Quando se tornou comissário, em agosto de 2002, Epps herdou as prisões privadas, um legado da era dos legisladores dos anos 90, que as viam como uma solução barata para uma crise de superlotação. McCrory, ex-vice-xerife, apoiou a lei de privatização de 1993. Ela não foi para frente no legislativo estadual, mas a ideia ganhou força, e o Mississippi abriu sua primeira prisão privada em 1996.
Em 2013 o sistema tinha quatro prisões privadas e a segunda maior taxa de encarceramento do país. Estimava-se que o crescimento da população carcerária custaria ao estado US$ 266 milhões durante os dez anos seguintes. Como em outros Estados, os republicanos conservadores que dominam o governo estadual começaram a explorar a possibilidade de cortar custos com uma reforma das penas.
Epps foi escolhido para liderar uma força-tarefa sobre o assunto. O grupo eventualmente criou um plano abrangente que, entre outras coisas, deu a alguns criminosos não violentos novas alternativas que não a prisão. O planos se tornou lei em 2014. Epps chamou-o de um "marco" na legislação, que "controlaria os custos do sistema correcional sem prejudicar em nada a segurança pública".
Nesse ponto, segundo as acusações, ele vinha recebendo propinas de McCrory há pelo menos sete anos. McCrory é acusado de fazer depósitos de cinco e seis dígitos em contas bancárias para pagar as hipotecas dos imóveis de Epps.
Epps, diz o documento, recebeu mais US$ 900 mil em dinheiro, guardando parte num cofre em sua casa e depois depositando em várias contas, ou adquirindo cheques administrativos, em quantias menores que US$ 10 mil para evitar prestar contas ao governo federal.
Entre os clientes de McCrory está a Management and Training Corp., ou MTC, uma companhia com sede em Utah que foi contratada para administrar três prisões privadas em 2012, e quatro em 2013.

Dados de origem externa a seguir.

/-! ## Work on granules -/

/-- A granule that is read: its module and address, the modulus its residues are below, and whether all but the first are zero. -/
structure GranRead where
  module : Nat
  addr   : Nat
  q      : Nat
  tail   : Bool := false

/-- One piece of an instruction's work on granules: those it reads with the checks of R24, those it reads as they stand, and then those
it writes, as module and address. -/
structure Work where
  reads  : List GranRead := []
  again  : List (Nat × Nat) := []
  writes : List (Nat × Nat) := []

/-- A granule's address keeps R26. -/
def granOk (a : Nat) : Bool := a % (if isSp a then 8 else 32) == 0

/-- A granule holds what a read of it asks for: canonical residues (R24), and zeros in the tail of a sample (R29). -/
def granHolds (s : State) (c : Nat) (r : GranRead) : Bool :=
  let rs := unpackGran (dataAt s c r.addr 288)
  canonical r.q rs && (!r.tail || (rs.drop 1).all fun x => x == 0)

/-- No byte of the granule read at r is one of the n bytes written at w. -/
def Apart (s : State) (c w n r : Nat) : Prop := ∀ b, r ≤ b → b < r + 288 → ¬ written s c w n (devOf s c false b)

/-- A granule of this module that can be accessed at once. -/
def GranServed (s : State) (e : Env) (w : Bool) (y : Nat × Nat) : Prop :=
  y.1 = moduleOf s ∧ granOk y.2 = true ∧ Served s e w y.2 288

/-- Work that can be done at once: the headers it writes and the granules are served on this module; what is read holds what the reads
ask for, and nothing is written before it is read. -/
structure WorkServed (s : State) (e : Env) (hdrs : List Nat) (l : List Work) : Prop where
  headers : ∀ a ∈ hdrs, Served s e true a 64 ∧ Served s e false a 64
  reads   : ∀ x ∈ l, ∀ r ∈ x.reads, GranServed s e false (r.module, r.addr) ∧ granHolds s e.ctx r = true
  again   : ∀ x ∈ l, ∀ y ∈ x.again, GranServed s e false y
  writes  : ∀ x ∈ l, ∀ y ∈ x.writes, GranServed s e true y
  order   : l.Pairwise fun x y => ∀ w ∈ x.writes, ∀ r ∈ y.reads, Apart s e.ctx w.2 288 r.addr
  apart   : ∀ x ∈ l, ∀ r ∈ x.reads, ∀ h ∈ hdrs, Apart s e.ctx h 64 r.addr

/-- The device bytes that work writes. -/
def workBytes (s : State) (c : Nat) (hdrs : List Nat) (l : List Work) (d : Nat) : Prop :=
  (∃ h ∈ hdrs, written s c h 64 d) ∨ ∃ x ∈ l, ∃ y ∈ x.writes, written s c y.2 288 d

/-- A granule of an object as work reads it, at a position, below the modulus of the chain slot that the object names. -/
def readAt (s : State) (gr : Nat) (o : Obj) (c p g : Nat) : GranRead :=
  { module := (granPlace (moduleOf s) gr o c p g).1, addr := (granPlace (moduleOf s) gr o c p g).2,
    q := (primeAt s (hChain o.h) p).q, tail := gateKind (hKind o.h) && g == 32 }

/-! ### The polynomial engine -/

/-- A destination granule of a job. -/
def destAt (s : State) (j : PolyJob) (c p g : Nat) : Nat × Nat := granPlace (moduleOf s) j.gr j.d (compOf j.d c) p g

/-- The work on whole limbs (R54, R56, R57): a pass, or two in the order of R56. -/
def limbPieces (s : State) (strided : Bool) (j : PolyJob) : List Work :=
  let limbs := (pComps j.w).flatMap fun c => (pPos j.w).map fun p => (c, p)
  if twoPass j.n then
    (passOrder limbs).flatMap fun x => (passBlocks j.n j.gr (if x.1 then !strided else strided)).map fun gs =>
      { reads := if x.1 then [] else gs.map (readAt s j.gr j.a x.2.1 x.2.2),
        again := if x.1 then gs.map (granPlace (moduleOf s) j.gr j.d x.2.1 x.2.2) else [],
        writes := gs.map (destAt s j x.2.1 x.2.2) }
  else limbs.map fun x =>
    { reads := (List.range j.gr).map (readAt s j.gr j.a x.1 x.2), writes := (List.range j.gr).map (destAt s j x.1 x.2) }

/-- The work on granules by position (R59). -/
def pointPieces (s : State) (j : PolyJob) : List Work :=
  (limbRuns (pComps j.w) (pPos j.w) (List.range j.gr)).map fun x =>
    { reads := x.2.2.flatMap fun g => readAt s j.gr j.a x.1 x.2.1 g ::
        ((j.b.toList.map fun o => readAt s j.gr o (compOf o x.1) x.2.1 g) ++
          if readsOld j.op then [readAt s j.gr j.old x.1 x.2.1 g] else []),
      writes := x.2.2.map (destAt s j x.1 x.2.1) }

/-- The work of TENSOR (R59). -/
def tensorPieces (s : State) (j : PolyJob) : List Work :=
  let b := j.b.getD j.a
  (pPos j.w).flatMap fun p => (runsOf (List.range j.gr)).map fun gs =>
    { reads := gs.flatMap fun g => [readAt s j.gr j.a 0 p g, readAt s j.gr j.a 1 p g, readAt s j.gr b 0 p g, readAt s j.gr b 1 p g],
      writes := gs.flatMap fun g => (pComps j.w).map fun c => destAt s j c p g }

/-- The work of BCONV (R60). -/
def bconvPieces (s : State) (j : PolyJob) : List Work :=
  (pComps j.w).flatMap fun c => (pRows j.w).map fun g =>
    { reads := j.tab.src.map fun p => readAt s j.gr j.a (compOf j.a c) p g, writes := j.tab.dst.map fun p => destAt s j c p g }

/-- Granules moved from source A to the destination: TRANSPOSE (R62), the copy of R437. -/
def movePieces (s : State) (j : PolyJob) (cs gs : List Nat) : List Work :=
  (limbRuns cs (pPos j.w) gs).map fun x =>
    { reads := x.2.2.map (readAt s j.gr j.a x.1 x.2.1), writes := x.2.2.map (destAt s j x.1 x.2.1) }

/-- The work of RESCALE (R66): the dropped limb by way of the scratch area, then the others. -/
def rescalePieces (s : State) (j : PolyJob) : List Work :=
  let scratch := fun (k g : Nat) => (moduleOf s, j.scratch + (k * j.gr + g) * 288)
  ((List.range (pComps j.w).length).zip (pComps j.w)).flatMap fun kc =>
    (passBlocks j.n j.gr false).map (fun gs =>
      { reads := gs.map (readAt s j.gr j.a kc.2 (hLevel j.a.h)), writes := gs.map (scratch kc.1) }) ++
    (if twoPass j.n then (passBlocks j.n j.gr true).map fun gs => { writes := gs.map (scratch kc.1) } else []) ++
    (pPos j.w).flatMap fun p => (runsOf (List.range j.gr)).map fun gs =>
      { reads := gs.map (readAt s j.gr j.a kc.2 p), writes := gs.map (destAt s j kc.2 p) }

/-- The components that R437 copies. -/
def copyComps (j : PolyJob) : List Nat :=
  if j.copy then (List.range (nComp (hKind j.a.h))).filter fun c => !((pComps j.w).contains c) else []

/-- The work of a POLY instruction, piece by piece in its order, the copy of R437 last. -/
def polyWork (s : State) (op : Nat) (j : PolyJob) : List Work :=
  (if op = 0x10 ∨ op = 0x14 then limbPieces s true j
   else if op = 0x11 then limbPieces s false j
   else if op = 0x28 then tensorPieces s j
   else if op = 0x30 then bconvPieces s j
   else if op = 0x31 then rescalePieces s j
   else if op = 0x38 then movePieces s j (pComps j.w) (pRows j.w)
   else pointPieces s j) ++ movePieces s j (copyComps j) (List.range j.gr)

/-- A repeat of a POLY instruction on limbs can be done at once: its checks (Tables 2.5, 3.9) pass, and its work is served. -/
def polyCan (c op : Nat) (i : Issued) (r : Nat) (s : State) : Prop :=
  ∃ j, Passes (polyChecks (envOf c .poly i) i r) s j ∧ WorkServed s j.e [j.d.addr] (polyWork s op j)

/-- A repeat of OPEN or COMMIT can be done at once: its checks (R71) pass, and the header it writes, if any, is served. -/
def headerCan (checks : Issued → Nat → Eng (Option (Nat × Nat))) (c : Nat) (i : Issued) (r : Nat) (s : State) : Prop :=
  ∃ h, Passes (checks i r) s h ∧ ∀ x, h = some x → Served s (envOf c .poly i) true x.1 64

/-- The work of a KEY_MAC on one parcel (R93): repeat by repeat. -/
def kmWork (s : State) (gr p g0 : Nat) (init : Bool) (reps : List (Obj × Obj × Bool)) : List Work :=
  reps.map fun x =>
    { reads := (List.range (blockGr gr)).flatMap fun t => readAt s gr x.1 0 p (g0 + t) ::
        if init then [] else [readAt s gr x.2.1 0 p (g0 + t), readAt s gr x.2.1 1 p (g0 + t)],
      writes := (List.range (blockGr gr)).flatMap fun t => [0, 1].map fun c => granPlace (moduleOf s) gr x.2.1 c p (g0 + t) }

/-! ### A parcel at a relay port -/

/-- The parcel that a consumer at a core takes next (R90, R92): its stream is current, open to it, of its context and of its kind. -/
structure ParcelHere (s : State) (c ctx : Nat) (weight : Bool) (d : StreamDesc) (x : Parcel) : Prop where
  left   : (Machine.core s c).relay.left = false
  stream : (Machine.core s c).relay.current = some d
  alive  : d.void = none
  openTo : exhausted (Machine.core s c).relay = false
  owner  : d.ctx = ctx
  kind   : d.weight = weight
  slot   : ((Machine.core s c).relay.slots.find? fun x => !x.applied).map (fun y => y.parcel) = some x

/-- The granules of a half parcel. -/
def halfGrans (bs : List Byte) : List (List Nat) := (chunks 288 bs).map unpackGran

/-- A parcel stands in its place for a KEY_MAC with canonical residues (R24, R93). -/
structure KmParcelOk (s : State) (w ch gr : Nat) (k : KmOps) (x : Parcel) : Prop where
  place : x.pos = ((kmPlan w gr).getD k.done (0, 0)).1 ∧ x.block = ((kmPlan w gr).getD k.done (0, 0)).2
  digit : ((kmPlan w gr).getD k.done (0, 0)).2 = 0 ∨ x.key = k.key ∧ x.beta = k.beta
  valid : ∀ y ∈ (halfGrans x.k0).zip (halfGrans x.k1),
    canonical (primeAt s ch ((kmPlan w gr).getD k.done (0, 0)).1).q y.1 = true ∧
    canonical (primeAt s ch ((kmPlan w gr).getD k.done (0, 0)).1).q y.2 = true

/-! ### The gate class -/

/-- The granules of a sample as they are read. -/
def sampleReads (s : State) (o : Obj) : List GranRead := (List.range 33).map fun g => readAt s 33 o 0 0 g

/-- The granules of a sample as they are written. -/
def sampleWrites (s : State) (o : Obj) : List (Nat × Nat) := (List.range 33).map fun g => granPlace (moduleOf s) 33 o 0 0 g

/-- The four limbs of an accumulator. -/
def accLimbs : List (Nat × Nat) := [(0, 0), (0, 1), (1, 0), (1, 1)]

/-- The granules of an accumulator as they are read. -/
def accReads (s : State) (o : Obj) : List GranRead := accLimbs.flatMap fun x => (List.range 32).map fun g => readAt s 32 o x.1 x.2 g

/-- The granules of an accumulator as they are written. -/
def accWrites (s : State) (o : Obj) : List (Nat × Nat) :=
  accLimbs.flatMap fun x => (List.range 32).map fun g => granPlace (moduleOf s) 32 o x.1 x.2 g

/-- Granules that lie one after another. -/
def runReads (s : State) (q a n : Nat) : List GranRead := (List.range n).map fun g => { module := moduleOf s, addr := a + 288 * g, q := q }

/-- The work of G_LIN (R115). -/
def linPieces (s : State) (j : GateJob) : List Work := [{ reads := j.os.flatMap (sampleReads s), writes := sampleWrites s j.dst }]

/-- The work of G_KSW (R116): the table, then sample by sample, whose granules of the block are read as they stand and written. -/
def kswPieces (s : State) (j : GateJob) : List Work :=
  let q := (primeAt s j.ch 0).q
  let gs := sliceGrans j.w j.gp.nLwe
  { reads := gs.flatMap fun g => (List.range 8).flatMap fun b => ((List.range 1024).map fun k => 1024 * b + k).flatMap fun row =>
      runReads s q (kswRowAddr j g row) 1 } ::
    ((List.range j.os.length).zip j.os).map fun x =>
      { reads := sampleReads s x.2, again := gs.map fun g => (moduleOf s, kswOutAddr j x.1 g),
        writes := gs.map fun g => (moduleOf s, kswOutAddr j x.1 g) }

/-- The work of G_COMBINE (R120). -/
def combinePieces (s : State) (j : GateJob) : List Work :=
  [{ reads := j.os.flatMap (accReads s) ++ accLimbs.flatMap fun x => [0, 1].flatMap fun h =>
       runReads s (primeAt s j.ch (if x.2 = 0 then 0 else 1)).q (relinAddr j x.1 x.2 h) 32,
     writes := if gMode j.w = 1 then sampleWrites s j.dst else accWrites s j.dst }]

/-- The work of G_EXTRACT (R123). -/
def extractPieces (s : State) (j : GateJob) : List Work :=
  let n := 2 ^ chLog2N s j.ch / 64
  [{ reads := [0, 1].flatMap fun c => (List.range n).map fun g => readAt s n j.src c 0 g,
     writes := j.ds.flatMap (sampleWrites s) }]

/-- The work of G_PACK (R124). -/
def packPieces (s : State) (j : GateJob) : List Work :=
  let n := 2 ^ chLog2N s j.ch / 64
  [{ reads := j.os.flatMap (sampleReads s),
     writes := [0, 1].flatMap fun c => (List.range n).map fun g => granPlace (moduleOf s) n j.dst c 0 g }]

/-- The switched sample of a repeat of G_REFRESH as it is read (R117). -/
def switchedReads (s : State) (a sw nLwe : Nat) : List GranRead := runReads s (primeAt s (hChain a) 0).q sw (rowGr nLwe)

/-- The work of a segment of G_REFRESH (R120). -/
def segmentPieces (s : State) (w : Nat) (j : RefreshJob) : List Work :=
  let ch := hChain j.a.h
  [{ reads := switchedReads s j.a.h j.sw j.gp.nLwe ++ (List.range (24 * segSteps w j.gp.nLwe)).flatMap fun k => [0, 1].flatMap fun h =>
       runReads s (primeAt s ch (if (rowIndex k).2.2.2.2 = 0 then 0 else 1)).q (j.gp.br + k * 18432 + 9216 * h) 32,
     writes := accWrites s j.d }]

/-- A gate instruction of the lanes: the command, its opcode, its checks, its work, and the pieces of the work. -/
abbrev GateRow := Instr × Nat × (Issued → Nat → Eng GateJob) × (GateJob → Eng Unit) × (State → GateJob → List Work)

De acordo com as acusações, foi Epps que persuadiu a MTC a contratar McCrory como consultor, e negociou pessoalmente o honorário de US$ 12 mil, que mais tarde dividiu com McCrory.
Um porta-voz da MTC disse em uma declaração que Epps meramente "recomendou" que a companhia trabalhasse com McCrory, acrescentando que a empresa, na época, não "estava ciente de nenhuma relação supostamente inapropriada entre Epps e McCrory."
Ele acrescentou que a companhia havia trabalhado junto a Epps para fazer mudanças nas prisões para "melhorar a segurança e o tratamento dos presos". McCrory, que também foi citado nas acusações, também se declarou inocente. A MTC cancelou o contrato de consultoria com ele.
A reportagem não conseguiu falar com o advogado de McCrory. Epps recusou-se a comentar.
Para Winter, as acusações, embora perturbadoras, são uma distração em relação a questões mais preocupantes que afligem o sistema. Ela argumenta que as autoridades estaduais monitoram as prisões privadas de forma inadequada, enquanto "recusam-se veementemente a destinar dinheiro suficiente para alimentar, vestir e abrigar os presos" em todo o sistema.
O foco no caso de Epps pode desencadear pelo menos uma reforma no sistema penitenciário. O auditor estadual Stacey Pickering teme que Epps, mesmo que seja condenado, ainda possa receber sua aposentadoria estadual.
Pickering planeja pedir aos legisladores para criar uma lei proibindo esse tipo de pagamento.